▶ **Your objective**: Each record is to be duplicated exactly, with nothing added.

Dataset entries:

-- ==== Sys2Proof/Machine/Reset.lean ====
section
/-!
DEFINITION. What a chip reset (R378) and a loss of power (R439, R440) leave.
-/

namespace Sys2Proof.Machine

/-- The register fields that last from power-up to power-off: the maps with their isolation marks and substitutions (R21,
R25), the counts since power-up (R33, R36, R420), and `january_next` until the boot ROM reads it (R414). Log entry 31. -/
def Fld.sincePower : Fld → Bool
  | .REG_STATUS_reset_count => true
  | .REG_BLOCK_MAP_cell_enabled => true
  | .REG_BLOCK_MAP_cell_isolate_pending => true
  | .REG_BLOCK_MAP_spare_available => true
  | .REG_BLOCK_MAP_block_enabled => true
  | .BLK_CELL_MAP_phys_of_logical => true
  | .REG_PMC_ONLINE_NS_online_ns => true
  | .RAS_RGN_CAUSE_count => true
  | .SEC_FW_STATE_january_next => true
  | _ => false

/-- R378: chip reset: every register at its reset value, every unit idle, no link up; the flash, the fuses, the factory
store, the host's own memory, the pins and the TAP stay, and what was written for the next chip reset (R396). -/
def State.chipReset (s : State) : State :=
  { State.reset with
    pending := s.pending
    free := s.free
    hostMem := s.hostMem
    flash := s.flash
    fuses := s.fuses
    tap := s.tap
    nextKern := s.nextKern
    regs := s.regs.filter (fun e => (Fld.ofNat (e.1 % 1024)).sincePower)
    later := s.later
    side := { State.reset.side with addr0 := s.side.addr0, addr1 := s.side.addr1 }
    sec := { State.reset.sec with otp := s.sec.otp, rootKey := s.sec.rootKey }
    pwr := { State.reset.pwr with
      pwrgood := s.pwr.pwrgood, perst := s.pwr.perst, recovery := s.pwr.recovery, brake := s.pwr.brake
      offPin := s.pwr.offPin, thermtrip := s.pwr.thermtrip, regsOff := s.pwr.regsOff } }

/-- R21: the block maps as the fuses give them: a block whose spare was used at the factory has its failed cell off, its
spare on, and the fuses' map of logical cells. -/
def State.fuseMaps (s : State) : State :=
  s.each s.fuses.failed (fun s e =>
    s.setFlds e.1 [(.REG_BLOCK_MAP_cell_enabled, 0x1FF - 2 ^ (e.2 % 9)), (.REG_BLOCK_MAP_spare_available, 0),
      (.BLK_CELL_MAP_phys_of_logical, mapGet 0x76543210 s.fuses.maps e.1)])

/-- R439, R440: a loss of power: apart from its fuses and the boot flash the device keeps nothing. -/
def State.powerLoss (s : State) : State :=
  let s := ({ s.chipReset with regs := [], later := (none, none) } : State).fuseMaps
  { s with
    tap := State.reset.tap
    pwr := { s.pwr with pwrgood := false, thermtrip := false, regsOff := false } }

end Sys2Proof.Machine
end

▶ **The completed task**:
-- ==== Sys2Proof/Machine/Reset.lean ====
section
/-!
DEFINITION. What a chip reset (R378) and a loss of power (R439, R440) leave.
-/

namespace Sys2Proof.Machine

/-- The register fields that last from power-up to power-off: the maps with their isolation marks and substitutions (R21,
R25), the counts since power-up (R33, R36, R420), and `january_next` until the boot ROM reads it (R414). Log entry 31. -/
def Fld.sincePower : Fld → Bool
  | .REG_STATUS_reset_count => true
  | .REG_BLOCK_MAP_cell_enabled => true
  | .REG_BLOCK_MAP_cell_isolate_pending => true
  | .REG_BLOCK_MAP_spare_available => true
  | .REG_BLOCK_MAP_block_enabled => true
  | .BLK_CELL_MAP_phys_of_logical => true
  | .REG_PMC_ONLINE_NS_online_ns => true
  | .RAS_RGN_CAUSE_count => true
  | .SEC_FW_STATE_january_next => true
  | _ => false

/-- R378: chip reset: every register at its reset value, every unit idle, no link up; the flash, the fuses, the factory
store, the host's own memory, the pins and the TAP stay, and what was written for the next chip reset (R396). -/
def State.chipReset (s : State) : State :=
  { State.reset with
    pending := s.pending
    free := s.free
    hostMem := s.hostMem
    flash := s.flash
    fuses := s.fuses
    tap := s.tap
    nextKern := s.nextKern
    regs := s.regs.filter (fun e => (Fld.ofNat (e.1 % 1024)).sincePower)
    later := s.later
    side := { State.reset.side with addr0 := s.side.addr0, addr1 := s.side.addr1 }
    sec := { State.reset.sec with otp := s.sec.otp, rootKey := s.sec.rootKey }
    pwr := { State.reset.pwr with
      pwrgood := s.pwr.pwrgood, perst := s.pwr.perst, recovery := s.pwr.recovery, brake := s.pwr.brake
      offPin := s.pwr.offPin, thermtrip := s.pwr.thermtrip, regsOff := s.pwr.regsOff } }

/-- R21: the block maps as the fuses give them: a block whose spare was used at the factory has its failed cell off, its
spare on, and the fuses' map of logical cells. -/
def State.fuseMaps (s : State) : State :=
  s.each s.fuses.failed (fun s e =>
    s.setFlds e.1 [(.REG_BLOCK_MAP_cell_enabled, 0x1FF - 2 ^ (e.2 % 9)), (.REG_BLOCK_MAP_spare_available, 0),
      (.BLK_CELL_MAP_phys_of_logical, mapGet 0x76543210 s.fuses.maps e.1)])

/-- R439, R440: a loss of power: apart from its fuses and the boot flash the device keeps nothing. -/
def State.powerLoss (s : State) : State :=
  let s := ({ s.chipReset with regs := [], later := (none, none) } : State).fuseMaps
  { s with
    tap := State.reset.tap
    pwr := { s.pwr with pwrgood := false, thermtrip := false, regsOff := false } }

end Sys2Proof.Machine
end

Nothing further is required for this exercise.